- **Task details**: Identify every line in the records below that contains the word "atanhSum", and reproduce each one.

(Stored items)

::::::::

/-- SQRT on codes. -/
def FFmt.sqrtC (f : FFmt) (a : Nat) (rm : Rm) (ovft : BitVec 16) : FRes :=
  match f.decode a with
  | .nan => (f.canon, 0)
  | .inf neg => if neg then (f.canon, flagINV) else (f.infCode false, 0)
  | .fin neg m e =>
    if m = 0 then (f.sign neg, 0)
    else if neg then (f.canon, flagINV)
    else
      let (m, e) := if e % 2 = 0 then (m, e) else (2 * m, e - 1)
      let k := f.man + 4
      let q := isqrt (m * 2 ^ (2 * k))
      f.round (sticky false q (q * q == m * 2 ^ (2 * k)) (e / 2 - k)) rm ovft

/-! ### EXP2, LOG2, SIN and COS (R119, R120, R341)

The exact values are enclosed in fixed point with 256 fraction bits: the functions below are within 2^-240 of them. -/

/-- ln 2 and pi in fixed point. -/
def ln2Fix : Nat := 0xb17217f7d1cf79abc9e3b39803f2f6af40f343267298b62d8a0d175b8baafa2b
def piFix : Nat := 0x3243f6a8885a308d313198a2e03707344a4093822299f31d0082efa98ec4e6c89

/-- A fixed-point product. -/
def fixMul (a b : Nat) : Nat := a * b / 2 ^ 256

/-- The sum of t^k / k! from term k on, `n` terms, given the term before. -/
def expSum (t : Nat) : Nat → Nat → Nat → Nat
  | 0, _, _ => 0
  | n + 1, k, term => term + expSum t n (k + 1) (fixMul term t / (k + 1))

/-- 2^f for a fixed-point f below 1, in fixed point. -/
def exp2Fix (f : Nat) : Nat := expSum (fixMul f ln2Fix) 64 0 (2 ^ 256)

/-- The sum of z^(2k+1) / (2k+1), `n` terms. -/
def atanhSum (z2 : Nat) : Nat → Nat → Nat → Nat
  | 0, _, _ => 0
  | n + 1, k, p => p / (2 * k + 1) + atanhSum z2 n (k + 1) (fixMul p z2)

/-- log2 of a fixed-point value from 1 up to 2, in fixed point. -/
def log2Fix (x : Nat) : Nat :=
  let z := (x - 2 ^ 256) * 2 ^ 256 / (x + 2 ^ 256)
  2 * atanhSum (fixMul z z) 84 0 z * 2 ^ 256 / ln2Fix

/-- The alternating sum of t^k / k! over k of one parity, `n` terms. -/
def trigSum (t2 : Nat) : Nat → Nat → Int → Int
  | 0, _, _ => 0
  | n + 1, k, term => term + trigSum t2 n (k + 2) (-(term * t2 / 2 ^ 256) / ((k + 1) * (k + 2)))

/-- sin(pi r) for a fixed-point r below 1/2: a value below 1. -/
def sinFix (r : Nat) : Nat :=
  if r ≤ 2 ^ 254 then
    let t := fixMul piFix r
    (trigSum (fixMul t t) 40 1 t).toNat
  else
    let t := fixMul piFix (2 ^ 255 - r)
    min (trigSum (fixMul t t) 40 0 (2 ^ 256)).toNat (2 ^ 256 - 1)

/-- The four functions. -/
inductive TransFn where
  | exp2 | log2 | sin | cos
  deriving DecidableEq, Repr

/-- What R119 decides, or the exact value where it is rational; else an open enclosure: a sign, and a magnitude above
(m - lo) 2^e and below (m + hi) 2^e, of which nothing else is known. -/
inductive TransVal where
  | special (code : Nat) (flags : Byte)
  | exact (x : FVal)
  | near (neg : Bool) (m : Nat) (e : Int) (lo hi : Nat := 16)

/-- The fixed-point fraction of m 2^e with e not below -256, modulo 2^(256 + k). -/
def fixOf (m : Nat) (e : Int) : Nat := if 0 ≤ e + 256 then m * 2 ^ (e + 256).toNat else m / 2 ^ (-(e + 256)).toNat

/-- EXP2 of a finite value; one at or below -8192 is known only to be above 0 and below 2^-8191. -/
def exp2Of (neg : Bool) (m : Nat) (e : Int) : TransVal :=
  if 12 < (Nat.log2 m : Int) + e then (if neg then .near false 0 (-8191) 0 1 else .near false (2 ^ 256) 100000)
  else
    let x := fixOf m e
    let y : Int := if neg then -(x : Int) else x
    let n := y / 2 ^ 256
    let f := (y % 2 ^ 256).toNat
    if f = 0 then .exact (.fin false 1 n) else .near false (exp2Fix f) (n - 256)

/-- LOG2 of a positive finite value. -/
def log2Of (m : Nat) (e : Int) : TransVal :=
  let p := Nat.log2 m
  let n : Int := (p : Int) + e
  if m = 2 ^ p then .exact (if n = 0 then .fin false 0 0 else FVal.ofInt n)
  else
    let y : Int := n * 2 ^ 256 + log2Fix (m * 2 ^ (256 - p))
    .near (y < 0) y.natAbs (-256)

/-- SIN of half-turns at a nonnegative argument below 2, in fixed point; the sign is separate. An irrational value is below 1. -/
def sinTurn (r : Nat) : Bool × TransVal :=
  let neg := 2 ^ 256 ≤ r
  let r := r % 2 ^ 256
  let r := if 2 ^ 255 < r then 2 ^ 256 - r else r
  (neg, if r = 0 then .exact (.fin false 0 0) else if r = 2 ^ 255 then .exact (.fin false 1 0)
    else .near false (sinFix r) (-256) 16 (min 16 (2 ^ 256 - sinFix r)))

/-- A fixed-point argument modulo 2. -/
def turnOf (m : Nat) (e : Int) : Nat := if 1 ≤ e then 0 else fixOf m e % 2 ^ 257

/-- A sign put on a value. -/
def TransVal.signed (neg : Bool) : TransVal → TransVal
  | .exact (.fin _ m e) => .exact (.fin neg m e)
  | .near _ m e lo hi => .near neg m e lo hi
  | x => x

::::::::

- **Output for this exercise**:
def atanhSum (z2 : Nat) : Nat → Nat → Nat → Nat
  | n + 1, k, p => p / (2 * k + 1) + atanhSum z2 n (k + 1) (fixMul p z2)
  2 * atanhSum (fixMul z z) 84 0 z * 2 ^ 256 / ln2Fix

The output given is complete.